Addiction is a complex disease. It is frequently described as the compulsive continuation of substance use or other addictive behavior despite negative consequences. In the United States, the Diagnostic and Statistical Manual of Mental Disorders (DSM-5) serves as the supreme authority for psychiatric diagnoses, including substance use disorders. The DSM-5 uses three levels of severity for SUDs determined by 11 diagnostic criteria.
A SUD does not necessarily result from drug and alcohol use alone. Many addiction professionals and psychiatrists believe that addiction is a biopsychosocial phenomenon. That means biology, sociology, and psychology all play important roles in understanding addictive behavior.
Drug and alcohol misuse has to be viewed in the context of social setting, life experiences, substance dosage, psychological profile, and many other personal, biological, and cultural variables. Co-occurring conditions such as anxiety, depression, and trauma are often the driving forces behind the substance use. Consequently, each case of addiction has to be carefully and thoroughly assessed by a highly qualified clinician in order to be able to treat it effectively. With so many important factors at play, neglecting one or more aspects of the condition can lead to treatment failure.

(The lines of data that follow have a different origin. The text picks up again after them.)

-- ==== Sys2Proof/Laws/FramesWork.lean ====
section
/-! SUPPORT. What the shared operations of the Medium Controller and of the Catalog Engine on the tape leave as it was, with the
settling at the end of a step and the motion faults. -/

namespace Sys2Proof.Machine

/-! ### Operations of Machine/MediumOps.lean -/

@[simp] theorem State.endMedium_frame (s : State) (code : Code) :
      (State.endMedium s code).att = s.att ∧
      (State.endMedium s code).medium = s.medium ∧
      (State.endMedium s code).transport = s.transport ∧
      (State.endMedium s code).tape = s.tape ∧
      (State.endMedium s code).queue = s.queue ∧
      (State.endMedium s code).engine = s.engine ∧
      (State.endMedium s code).port = s.port ∧
      (State.endMedium s code).writer = s.writer ∧
      (State.endMedium s code).reader = s.reader ∧
      (State.endMedium s code).catalog = s.catalog ∧
      (State.endMedium s code).gov = s.gov ∧
      (State.endMedium s code).pending = s.pending ∧
      (State.endMedium s code).settings = s.settings ∧
      (State.endMedium s code).head.table.length = s.head.table.length := by
  unfold State.endMedium; split <;> simp

@[simp] theorem State.driveUnthread_frame (s : State) :
      (State.driveUnthread s).link = s.link ∧
      (State.driveUnthread s).att = s.att ∧
      (State.driveUnthread s).engine = s.engine ∧
      (State.driveUnthread s).port = s.port ∧
      (State.driveUnthread s).writer = s.writer ∧
      (State.driveUnthread s).reader = s.reader ∧
      (State.driveUnthread s).catalog = s.catalog ∧
      (State.driveUnthread s).gov = s.gov ∧
      (State.driveUnthread s).head = s.head ∧
      (State.driveUnthread s).pending = s.pending ∧
      (State.driveUnthread s).settings = s.settings ∧
      (State.driveUnthread s).queue.slots.length = s.queue.slots.length ∧
      (State.driveUnthread s).transport.pos = s.transport.pos := by
  simp [State.driveUnthread]

@[simp] theorem State.beginUnthread_frame (s : State) (a : AfterUnthread) :
      (State.beginUnthread s a).link = s.link ∧
      (State.beginUnthread s a).engine = s.engine ∧
      (State.beginUnthread s a).port = s.port ∧
      (State.beginUnthread s a).writer = s.writer ∧
      (State.beginUnthread s a).reader = s.reader ∧
      (State.beginUnthread s a).catalog = s.catalog ∧
      (State.beginUnthread s a).gov = s.gov ∧
      (State.beginUnthread s a).head = s.head ∧
      (State.beginUnthread s a).pending = s.pending ∧
      (State.beginUnthread s a).settings = s.settings ∧
      (State.beginUnthread s a).queue.slots.length = s.queue.slots.length ∧
      (State.beginUnthread s a).transport.pos = s.transport.pos := by
  unfold State.beginUnthread; dsimp only; repeat' split
  all_goals simp

@[simp] theorem State.settleUnthread_frame (s : State) :
      (State.settleUnthread s).link = s.link ∧
      (State.settleUnthread s).att = s.att ∧
      (State.settleUnthread s).engine = s.engine ∧
      (State.settleUnthread s).port = s.port ∧
      (State.settleUnthread s).writer = s.writer ∧
      (State.settleUnthread s).reader = s.reader ∧
      (State.settleUnthread s).catalog = s.catalog ∧
      (State.settleUnthread s).gov = s.gov ∧
      (State.settleUnthread s).head = s.head ∧
      (State.settleUnthread s).pending = s.pending ∧
      (State.settleUnthread s).settings = s.settings ∧
      (State.settleUnthread s).queue.slots.length = s.queue.slots.length ∧
      (State.settleUnthread s).transport.pos = s.transport.pos := by
  unfold State.settleUnthread; split <;> simp

@[simp] theorem State.beginEject_frame (s : State) (code : Option Code) :
      (State.beginEject s code).link = s.link ∧
      (State.beginEject s code).att = s.att ∧
      (State.beginEject s code).transport = s.transport ∧
      (State.beginEject s code).tape = s.tape ∧
      (State.beginEject s code).queue = s.queue ∧
      (State.beginEject s code).engine = s.engine ∧
      (State.beginEject s code).port = s.port ∧
      (State.beginEject s code).writer = s.writer ∧
      (State.beginEject s code).reader = s.reader ∧
      (State.beginEject s code).catalog = s.catalog ∧
      (State.beginEject s code).gov = s.gov ∧
      (State.beginEject s code).head = s.head ∧
      (State.beginEject s code).pending = s.pending ∧
      (State.beginEject s code).settings = s.settings := by
  simp [State.beginEject]

@[simp] theorem State.unthreaded_frame (s : State) :
      (State.unthreaded s).engine = s.engine ∧
      (State.unthreaded s).port = s.port ∧
      (State.unthreaded s).writer = s.writer ∧
      (State.unthreaded s).reader = s.reader ∧
      (State.unthreaded s).catalog = s.catalog ∧
      (State.unthreaded s).gov = s.gov ∧
      (State.unthreaded s).pending = s.pending ∧
      (State.unthreaded s).settings = s.settings ∧
      (State.unthreaded s).queue.slots.length = s.queue.slots.length ∧
      (State.unthreaded s).head.table.length = s.head.table.length ∧
      (State.unthreaded s).transport.pos = s.transport.pos := by
  unfold State.unthreaded; dsimp only; repeat' split
  all_goals simp

@[simp] theorem State.stuck_frame (s : State) :
      (State.stuck s).engine = s.engine ∧
      (State.stuck s).port = s.port ∧
      (State.stuck s).writer = s.writer ∧
      (State.stuck s).reader = s.reader ∧
      (State.stuck s).catalog = s.catalog ∧
      (State.stuck s).gov = s.gov ∧
      (State.stuck s).pending = s.pending ∧
      (State.stuck s).settings = s.settings ∧
      (State.stuck s).queue.slots.length = s.queue.slots.length ∧
      (State.stuck s).head.table.length = s.head.table.length ∧
      (State.stuck s).transport.pos = s.transport.pos := by
  simp [State.stuck]

@[simp] theorem State.unmountCatalog_frame (s : State) :
      (State.unmountCatalog s).link = s.link ∧
      (State.unmountCatalog s).att = s.att ∧
      (State.unmountCatalog s).medium = s.medium ∧
      (State.unmountCatalog s).transport = s.transport ∧
      (State.unmountCatalog s).tape = s.tape ∧
      (State.unmountCatalog s).engine = s.engine ∧
      (State.unmountCatalog s).port = s.port ∧
      (State.unmountCatalog s).reader = s.reader ∧
      (State.unmountCatalog s).gov = s.gov ∧
      (State.unmountCatalog s).head = s.head ∧
      (State.unmountCatalog s).pending = s.pending ∧
      (State.unmountCatalog s).settings = s.settings ∧
      (State.unmountCatalog s).queue.slots.length = s.queue.slots.length := by
  simp [State.unmountCatalog]

@[simp] theorem State.dropMountWrite_frame (s : State) :
      (State.dropMountWrite s).link = s.link ∧
      (State.dropMountWrite s).att = s.att ∧
      (State.dropMountWrite s).transport = s.transport ∧
      (State.dropMountWrite s).tape = s.tape ∧
      (State.dropMountWrite s).queue = s.queue ∧
      (State.dropMountWrite s).engine = s.engine ∧
      (State.dropMountWrite s).port = s.port ∧
      (State.dropMountWrite s).writer = s.writer ∧
      (State.dropMountWrite s).reader = s.reader ∧
      (State.dropMountWrite s).catalog = s.catalog ∧
      (State.dropMountWrite s).gov = s.gov ∧
      (State.dropMountWrite s).head = s.head ∧
      (State.dropMountWrite s).pending = s.pending ∧
      (State.dropMountWrite s).settings = s.settings := by
  simp [State.dropMountWrite]

@[simp] theorem State.failMount_frame (s : State) (code : Code) :
      (State.failMount s code).link = s.link ∧
      (State.failMount s code).engine = s.engine ∧
      (State.failMount s code).port = s.port ∧
      (State.failMount s code).reader = s.reader ∧
      (State.failMount s code).gov = s.gov ∧
      (State.failMount s code).pending = s.pending ∧
      (State.failMount s code).settings = s.settings ∧
      (State.failMount s code).queue.slots.length = s.queue.slots.length ∧
      (State.failMount s code).head.table.length = s.head.table.length ∧
      (State.failMount s code).transport.pos = s.transport.pos := by
  simp [State.failMount]

@[simp] theorem State.storeZone_frame (s : State) (tag : Byte) (i : Nat) (z : Zone) :
      (State.storeZone s tag i z).att = s.att ∧
      (State.storeZone s tag i z).medium = s.medium ∧
      (State.storeZone s tag i z).transport = s.transport ∧
      (State.storeZone s tag i z).tape = s.tape ∧
      (State.storeZone s tag i z).queue = s.queue ∧
      (State.storeZone s tag i z).engine = s.engine ∧
      (State.storeZone s tag i z).port = s.port ∧
      (State.storeZone s tag i z).writer = s.writer ∧
      (State.storeZone s tag i z).reader = s.reader ∧
      (State.storeZone s tag i z).gov = s.gov ∧
      (State.storeZone s tag i z).head = s.head ∧
      (State.storeZone s tag i z).pending = s.pending ∧
      (State.storeZone s tag i z).settings = s.settings := by
  simp [State.storeZone]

In order to provide individualized, medically, and therapeutically appropriate treatment, patients and therapists have to explore the deeper reasons for substance use. An accurate assessment is critical in order to establish an understanding of the client’s condition, past treatment experiences, physical health, mental state, and other relevant factors.
The diagnostic criteria for substance use disorder in the DSM-5 evaluate primarily the severity of the drug and alcohol abuse of the patient. Successful recovery begins with a much wider profile, however. A thorough examination of the patient’s addiction problem requires answers to a wide range of questions.
Have there been other cases of addiction in the family of the client? What kind of relationships does the patient have with family members and romantic partners? When did the patient start using drugs and under what circumstances? What is the primary substance used? Has the patient been diagnosed with an anxiety disorder, depression, or other mental illness? Has the patient experienced traumatic events in his or her life?
Detox and Assessment at University Park
In addition to medical-supervised detox services provided in Colorado Spring, Santa Fe, and Albuquerque, NM, University Park Behavioral Health offers a comprehensive assessment that gets to the root cause of the substance misuse. During the residential assessment phase, clients participate in group, family, and individual counseling sessions and behavioral health education seminars. Typically, the combined Detox + Assessment Program takes no longer than two weeks.
The detoxification process at University Park is supervised and supported by medical doctors and registered nurses around the clock. Withdrawal symptoms are medically alleviated in a comfortable environment with private rooms.
Once the patient is stabilized, physical, psychological, and psychiatric evaluations can be conducted to help understand the underlying issues driving the patient’s SUD. Once the problem is carefully analyzed, an appropriate treatment plan and recommendations for further treatment, if needed, are put together. This comprehensive assessment is critical to ensuring that the University Park team can provide the best, most individualized addiction treatment recommendations for each client. Only a sophisticated and comprehensive evaluation can reveal the full picture of the patient’s substance use disorder and lead to effective ways to treat it.